Erhebliche Defizite vor Strukturreform
Den Anforderungen an die Rechtsschutzgarantie werde nur ausreichend Rechnung getragen, wenn ein Rechtsweg gegen hoheitliche Maßnahmen der zwischenstaatlichen Einrichtung gegeben sei und die Überprüfung durch einen unabhängigen Spruchkörper erfolge, so das BVerfG. Diesen Mindestanforderungen genüge die Organisation der Beschwerdekammern und der Großen Beschwerdekammer - zumindest seit der Strukturreform.
Das BVerfG merkte allerdings an, dass es vor der Reform eine Reihe problematischer Gesichtspunkte in Hinblick auf die Organisation gegeben habe. So sei der zuständige Vizepräsident sowohl in die Verwaltung des EPA eingebunden gewesen und hätte gleichzeitig auch exekutive und rechtsprechende Aufgaben wahrgenommen. Diese Defizite seien durch die Neuorganisation behoben worden. Seither könne ein Vizepräsident auch nicht mehr zugleich zum Vorsitzenden der Großen Beschwerdekammer bestimmt werden.
Zuletzt sei auch die Annahme, es läge eine Verletzung rechtliches Gehörs oder der Justizgrundsätze vor, als unsubstantiiert zurückzuweisen. Das Europäische Patentübereinkommen (EPÜ) enthalte insoweit ausreichende Regelungen zur Sicherstellung dieser Grundsätze.

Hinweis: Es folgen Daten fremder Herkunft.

/-- A ring's state is not among what the counters and the clock hold. -/
theorem State.setRingSt_rest (s : State) (ty n : Nat) (st : RingSt) :
    (s.setRingSt ty n st).ctrs = s.ctrs ∧ (s.setRingSt ty n st).now = s.now := by
  unfold State.setRingSt
  split
  · exact ⟨rfl, rfl⟩
  · split <;> exact ⟨rfl, rfl⟩

@[simp] theorem State.bump_ctr_self (s : State) (k m ix : Nat) : (s.bump k m ix).ctr k ix = s.ctr k ix + m := Tab.getD_put_self ..

/-- Any event leaves `ring_errors` alone. -/
theorem State.postEvent_ringErrors (s : State) (c h a b : Nat) : (s.postEvent c h a b).ctr kRingErrors 0 = s.ctr kRingErrors 0 :=
  State.postEvent_ctr s c h a b 0 (by decide)

/-- 02 R59: the first word of a RING_ERROR of a submission or completion ring: type, number and the value written. -/
theorem ringErrorWord {ty : Nat} (n v : Nat) (hty : ty < 2) :
    pack [(2, ty), (6, 0), (8, n), (32, v % 2 ^ 32)] % 2 ^ 64 = ty + 256 * (n % 256) + 65536 * (v % 2 ^ 32) := by
  simp only [pack]
  omega

/-- RING_ERROR, posted in any state, is in the event log. -/
theorem State.ringError_logged (s : State) {ty : Nat} (n v : Nat) (hty : ty < 2) :
    ∃ e ∈ (s.postEvent 0x0002 0 (pack [(2, ty), (6, 0), (8, n), (32, v % 2 ^ 32)]) 0).rcv.log,
      e.event = 0x0002 ∧ e.handle = 0 ∧ e.r0 = ty + 256 * (n % 256) + 65536 * (v % 2 ^ 32) ∧ e.time = s.now := by
  obtain ⟨e, hlogged, hevent, hhandle, hword, -, htime⟩ :=
    s.postEvent_logged 0x0002 0 (pack [(2, ty), (6, 0), (8, n), (32, v % 2 ^ 32)]) 0
  exact ⟨e, hlogged, hevent, hhandle, hword.trans (ringErrorWord n v hty), htime⟩

/-- What a discarded doorbell write of a submission or completion ring leaves. -/
theorem State.badDoorbell_effect (s : State) {ty : Nat} (n v : Nat) (hty : ty < 2) :
    (s.ringSt ty n = .active → (s.badDoorbell ty n (v % 2 ^ 32)).ringSt ty n = .error ∧
        (s.badDoorbell ty n (v % 2 ^ 32)).ctr kRingErrors 0 = s.ctr kRingErrors 0 + 1) ∧
      (s.ringSt ty n ≠ .active → (s.badDoorbell ty n (v % 2 ^ 32)).ringSt ty n = s.ringSt ty n ∧
        (s.badDoorbell ty n (v % 2 ^ 32)).ctr kRingErrors 0 = s.ctr kRingErrors 0) ∧
      ∃ e ∈ (s.badDoorbell ty n (v % 2 ^ 32)).rcv.log,
        e.event = 0x0002 ∧ e.handle = 0 ∧ e.r0 = ty + 256 * (n % 256) + 65536 * (v % 2 ^ 32) ∧ e.time = s.now := by
  by_cases hst : s.ringSt ty n = .active
  · obtain ⟨hctrs, hnow⟩ := s.setRingSt_rest ty n .error
    have hcount : ((s.setRingSt ty n .error).bump kRingErrors).ctr kRingErrors 0 = s.ctr kRingErrors 0 + 1 := by
      rw [State.bump_ctr_self, State.ctr, hctrs, State.ctr]
    rw [State.badDoorbell_active _ hty hst, State.postEvent_ringSt, State.bump_ringSt, s.setRingSt_ringSt n .error hty,
      State.postEvent_ringErrors]
    exact ⟨fun _ => ⟨rfl, hcount⟩, absurd hst, hnow ▸ State.ringError_logged _ n v hty⟩
  · rw [State.badDoorbell_inactive _ hst, State.postEvent_ringSt, State.postEvent_ringErrors]
    exact ⟨fun hactive => absurd hactive hst, fun _ => ⟨rfl, rfl⟩, s.ringError_logged n v hty⟩

/-- Settles O54: while the firmware runs, each fault has the write discarded, and the two doorbells differ only in the ring's type. -/
theorem badDoorbellsPutARingInError : Obligations.BadDoorbellsPutARingInError := by
  intro s n w v ty c hdoorbell hup hfault
  have hbad : s.doorbell ty n w v = s.badDoorbell ty n (v.toNat % 2 ^ 32) := by
    rw [State.doorbell_fwUp ty n w v hup]
    exact State.ringDoorbell_bad (hfault.imp_left beq_false_of_ne)
  have hty : ty < 2 := by omega
  have hexec : exec c s = .next (s.doorbell ty n w v) := by
    rcases hdoorbell with ⟨rfl, rfl⟩ | ⟨rfl, rfl⟩ <;> rfl
  rw [hexec, hbad]
  exact ⟨_, rfl, s.badDoorbell_effect n v.toNat hty⟩

/-! ## Bytes of the HBM window (02 R45, 12 R373) -/

/-- The byte written reads as written, every other byte as before. -/
theorem State.hbmPut_hbmByte (s : State) (a c : Nat) (b : Byte) : (s.hbmPut a b).hbmByte c = if c = a then b else s.hbmByte c := by
  unfold State.hbmPut
  by_cases hsame : c = a
  · subst hsame
    rw [if_pos rfl]
    split
    next hfirmware => exact (if_pos hfirmware).trans (Mem.read_write_self ..)
    next hplain => exact (if_neg hplain).trans (Mem.read_write_self ..)
  · rw [if_neg hsame]
    unfold State.hbmByte
    split
    next hfirmware =>
      dsimp only
      split
      next hc => exact Mem.read_write_ne _ (by omega) b
      next => rfl
    next hplain =>
      dsimp only
      split
      next => rfl
      next => exact Mem.read_write_ne _ hsame b

/-- A write leaves the bytes outside its range alone. -/
theorem State.hbmWrite_hbmByte_out (s : State) (a c : Nat) (bs : List Byte) (hout : c < a ∨ a + bs.length ≤ c) :
    (s.hbmWrite a bs).hbmByte c = s.hbmByte c := by
  induction bs generalizing s a with
  | nil => rfl
  | cons b bs ih =>
    rw [List.length_cons] at hout
    rw [State.hbmWrite, ih _ _ (by omega), State.hbmPut_hbmByte, if_neg (by omega)]

/-- A byte of the range written reads as written. -/
theorem State.hbmWrite_hbmByte_in (s : State) (a i : Nat) (bs : List Byte) (hin : i < bs.length) :
    (s.hbmWrite a bs).hbmByte (a + i) = bs[i] := by
  induction bs generalizing s a i with
  | nil => cases hin
  | cons b bs ih =>
    cases i with
    | zero => rw [State.hbmWrite, State.hbmWrite_hbmByte_out _ _ _ _ (by omega), State.hbmPut_hbmByte]; exact if_pos rfl
    | succ i => rw [State.hbmWrite, show a + (i + 1) = a + 1 + i by omega]; exact ih _ _ i (Nat.lt_of_succ_lt_succ hin)

/-- A read of the range written gives the bytes written. -/
theorem State.hbmRead_hbmWrite (s : State) (a : Nat) (bs : List Byte) : (s.hbmWrite a bs).hbmRead a bs.length = bs :=
  List.ext_getElem (by simp [State.hbmRead]) fun i _ hi => by
    simp only [State.hbmRead, List.getElem_map, List.getElem_range]
    exact s.hbmWrite_hbmByte_in a i bs hi

/-- A write changes bytes of HBM and of the firmware reserve alone. -/
theorem State.hbmWrite_frame (s : State) (a : Nat) (bs : List Byte) :
    s.hbmWrite a bs = { s with hbm := (s.hbmWrite a bs).hbm, fw := (s.hbmWrite a bs).fw } := by
  induction bs generalizing s a with
  | nil => rfl
  | cons b bs ih =>
    refine (ih (s.hbmPut a b) (a + 1)).trans ?_
    rw [State.hbmWrite]
    unfold State.hbmPut
    split <;> rfl

/-- A write and the lines it makes clean: besides the bytes, the poison of lines alone changes. -/
theorem State.cleanLines_hbmWrite_frame (s : State) (a len : Nat) (bs : List Byte) :
    (s.hbmWrite a bs).cleanLines a len =
      { s with hbm := (s.hbmWrite a bs).hbm, fw := (s.hbmWrite a bs).fw,
               fab := { s.fab with hbmPoison := ((s.hbmWrite a bs).cleanLines a len).fab.hbmPoison } } := by
  have hclean := congrArg (State.cleanLines · a len) (s.hbmWrite_frame a bs)
  have hfab : (s.hbmWrite a bs).fab = s.fab := (congrArg State.fab (s.hbmWrite_frame a bs) :)
  refine hclean.trans ?_
  unfold State.cleanLines
  rw [hfab]

/-- Settles O59: a permitted write is `hbmWrite` of its data, and the lines it covers made clean hold the same bytes. -/
theorem windowWritesStoreTheirBytes : Obligations.WindowWritesStoreTheirBytes := by
  rintro off len data s hruns rfl hok hfits
  refine ⟨_, exec_bar2Access_permitted true data hruns ⟨hok, hfits⟩, ?_⟩
  rw [if_pos rfl, List.take_length]
  exact ⟨fun c hout => s.hbmWrite_hbmByte_out _ c data hout, s.hbmRead_hbmWrite _ data, s.cleanLines_hbmWrite_frame _ _ data⟩

end Sys2Proof.Machine
end

section
/-! Contexts: which handle names one, and which one a new request takes; O53. -/

namespace Sys2Proof.Machine

/-! ## Handles (03 R82) -/

/-- A handle of 32 bits whose bits [15:13] are 0 is exactly its index in [12:0] and its generation in [31:16]. -/
theorem fld_handle_iff {h i g : Nat} :
    (h < 2 ^ 32 ∧ fld h 15 13 = 0 ∧ g = fld h 31 16) ∧ fld h 12 0 = i ↔ i < 8192 ∧ g < 65536 ∧ h = handleOf i g := by
  unfold fld handleOf
  omega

Insgesamt sieht das BVerfG somit in der Organisation und Struktur des Europäische Patentamtes und der gewährleisteten Rechtsschutzmöglichkeiten bei der Technischen Beschwerdekammern und der Großen Beschwerdekammer keine Verletzungen deutscher Justiz- und Prozessgrundrechte.